Anthony Stacey

Bowling Green Falcons
- Title: Assistant coach
- Conference: Mid-American Conference

Personal information
- Born: March 25, 1977 (age 49) Elyria, Ohio, U.S.
- Listed height: 6 ft 4 in (1.93 m)
- Listed weight: 235 lb (107 kg)

Career information
- High school: Midview (Grafton, Ohio)
- College: Bowling Green (1996–2000)
- NBA draft: 2000: undrafted
- Playing career: 2000–2009
- Position: Small forward
- Number: 34, 12
- Coaching career: 2011–present

Career history

Playing
- 2000–2001: Inca Mallorca
- 2001–2002: Minorisa.net Manresa
- 2002–2003: Etosa Murcia
- 2003: Lucentum Alicante
- 2003–2005: Ciudad de Algeciras
- 2005–2006: Inca Mallorca
- 2006–2007: Club Melilla Baloncesto
- 2006–2007: CB Murcia
- 2007–2008: Cantabria Lobos
- 2008–2009: Drac Inca
- 2009–2010: Grupo Begar León

Coaching
- 2011–2014: Medina HS
- 2014–2014: Sandusky HS
- 2014–2014: Toledo (assistant)
- 2015–2020: Bowling Green (assistant)
- 2020–2025: Whitmer HS
- 2025–present: Bowling Green (assistant)

Career highlights
- MAC Player of the Year (2000); 2x First-team All-MAC (1999, 2000); MAC Freshman of the Year (1997);

= Anthony Stacey =

American basketball player & head coach (born 1977)
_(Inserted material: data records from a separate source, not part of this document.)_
/-- `QueueEvents`: a kick to where the queue stands, on to its last byte, one packet too far, and misaligned; a queue that is not free, free, or in error; each faulty header; a PAD; a JOIN, and a
LAUNCH of a new and of a translated function; a refused packet; one that names itself; and withdrawals of tag 0, of a saved and of a faulted context, and of one node. -/
theorem witness_queueEvents :
    (∀ st, ({ tState with queues := [{ tQueue with st := st }] } : State).getQueue 3 = some { tQueue with st := st }) ∧ tState.serves ∧ tQueue.st ≠ .free ∧
      (tState.getCtx 0).map Context.st ≠ some .faulted ∧
    (64 % 64 = 0 ∧ 64 ≤ tQueue.widx ∧ tQueue.widx < 4096 ∧ 4096 - tQueue.ridx ≤ 2 ^ tQueue.log2sz ∧ 2 ^ tQueue.log2sz < 4160 - tQueue.ridx ∧ 65 % 64 ≠ 0) ∧
    ({ tState with recovering := [0] } : State).recovering ≠ [] ∧
    (∀ x ∈ ([(1, tBlock 64 [(0, 4)]), (1, tBlock 64 [(0, 4), (1, 17)]), (2, tBlock 64 [(0, 4), (1, 16)]), (3, tBlock 64 [(0, 5), (1, 1)])] : List (Nat × List Byte)),
      let h := x.2; let why := x.1; let q := { tQ0 with ridx := 4096 - 64, widx := 4096 }; let s := { tParse [] q with hostMem := spPut 0 [] (2 ^ 30 + 8128) h }
      q.ridx + 64 ≤ q.widx ∧ q.withdrawn = [] ∧ s.parseTurn q = true ∧ s.memGet 0 (q.base + q.ridx % 2 ^ q.log2sz) 64 = some h ∧
      (why = 1 ∧ (fieldAt h 1 1 = 0 ∨ 16 < fieldAt h 1 1) ∨ why = 2 ∧ fieldAt h 1 1 = 16 ∨ why = 3 ∧ fieldAt h 1 1 = 1 ∧ 4 < fieldAt h 0 1)) ∧
    (Parses (tParse tPadPk tQ0) tQ0 tPadPk ∧ fieldAt tPadPk 0 1 = 0) ∧
    (Parses (tParse tJoinPk tQ0) tQ0 tJoinPk ∧ fieldAt tJoinPk 0 1 = 4 ∧ packetRefs tJoinPk 3 4 = [] ∧ (tParse tJoinPk tQ0).refusal 0 tJoinPk [] = none ∧ (tParse tJoinPk tQ0).getNode 20 = none) ∧
    (∀ d, d = [] ∨ d = [tDir] → Parses (tLaunching d) tQ0 tLaunchPk ∧ fieldAt tLaunchPk 0 1 = 1 ∧ packetRefs tLaunchPk 3 4 = [] ∧ (tLaunching d).refusal 0 tLaunchPk [] = none ∧
      ∃ o, (tLaunching d).getObj (fieldAt tLaunchPk 24 8) = some o ∧ o.ctx = 0 ∧ o.st = .loaded ∧ (tLaunching d).dirFind o.identity (fieldAt (o.desc (fieldAt tLaunchPk 32 2)) 12 4) = d.head?) ∧
    (Parses (tParse tBadPk tQ0) tQ0 tBadPk ∧ packetRefs tBadPk 3 4 = [] ∧ (tParse tBadPk tQ0).refusal 0 tBadPk [] = some 2 ∧ (tParse tBadPk tQ0).launchesQuarantined 0 tBadPk = false ∧
      fieldAt tBadPk 8 8 = 0) ∧
    (Parses (tParse tSelfPk tQ0) tQ0 tSelfPk ∧ fieldAt tSelfPk 0 1 = 4 ∧ ∃ r ∈ packetRefs tSelfPk 3 4, r.1 = 3 ∧ 4 ≤ r.2) ∧
    (∀ st, (tDraw st).serves ∧ ∃ x, (tDraw st).getCtx 0 = some x ∧ x.st = st ∧ x.heldWithdrawals = []) ∧
    ((∀ y ∈ (tDraw .running).queues, y.ctx = 0 → y.widx ≤ y.ridx) ∧ tNode.succs = [] ∧ tNode.compl = 0 ∧ (tDraw .running).getNode 0 = some tNode ∧
      (tDraw .running).nodes.filter (fun (y : Node) => y.ctx = 0 && y.tag = 7 && 3 ≤ y.stage && y.stage ≤ 5) = [tNode]) := by
  refine ⟨fun st => rfl, ⟨rfl, rfl, rfl⟩, by decide, by decide, by decide, by decide, by decide +kernel, ⟨witness_parses tPadPk _ _ (.inr (by decide +kernel)) (by decide +kernel), by decide +kernel⟩,
    ⟨witness_parses tJoinPk _ _ (.inl (by decide +kernel)) (by decide +kernel), by decide +kernel, by decide +kernel, by decide +kernel, rfl⟩, ?_,
    ⟨witness_parses tBadPk _ _ (.inl (by decide +kernel)) (by decide +kernel), by decide +kernel, by decide +kernel, by decide +kernel, by decide +kernel⟩,
    ⟨witness_parses tSelfPk _ _ (.inl (by decide +kernel)) (by decide +kernel), by decide +kernel, by decide +kernel⟩, fun st => ⟨⟨rfl, rfl, rfl⟩, _, rfl, rfl, rfl⟩, by decide⟩
  rintro d (rfl | rfl) <;> exact ⟨witness_parses tLaunchPk _ _ (.inr (by decide +kernel)) (by decide +kernel), by decide +kernel, by decide +kernel, by decide +kernel, _, rfl, rfl, rfl, by decide +kernel⟩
Anthony Allen Stacey (born March 25, 1977) is an American former basketball player and current assistant coach for the Bowling Green Falcons of the Mid-American Conference (MAC). Prior to that, he was the head coach for Whitmer High School in Toledo. Stacy played college basketball for Bowling Green University, where he was an all-conference college player. He played professionally for several years in Spain's Liga ACB.

Stacey, a 6'4" small forward from Elyria, Ohio, played college basketball at Bowling Green from 1996 to 2000. Stacey averaged 16.0 points and 7.6 rebounds per game as a freshman and was named Mid-American Conference (MAC) Freshman of the Year. Following an injury-shortened sophomore campaign, Stacey was named first team All-MAC his last two seasons, as well as MAC Player of the Year in 2000. Stacey finished his college career with 1,938 points.

Following graduation from Bowling Green, Stacey headed to Spain where he enjoyed a nine-year professional career in Spain, including stints in Liga ACB for CB Lucentum Alicante, CB Murcia and Baloncesto León.

In 2011, Stacey began coaching the Medina High School Varsity boys basketball team. This was his first head coaching job after spending two years as an assistant at Lorain High School. After three seasons in Medina, Stacey stepped down in April 2014 to pursue a full-time job in the Sandusky City School District. During his tenure, Medina went 41-33 including going 19-7 in his final season. He became one of three boys basketball coaches in Medina County history to reach the regional finals.

In 2012, Stacey was named to Bowling Green's Hall of Honor.

In April 2014, he began his coaching job at Sandusky High School. He resigned from this position just two months after accepting the job to take a position with the University of Toledo, where he stayed only six months before resigning for personal reasons.

In 2015, he was named an assistant to the Bowling Green State University men's basketball team, a position he held for five seasons. In 2020 he was named the head coach of Washington Local Schools Whitmer High School, where he had an 80-39 record and made a state final berth.In 2025, he returned to his alma mater as an assistant coach.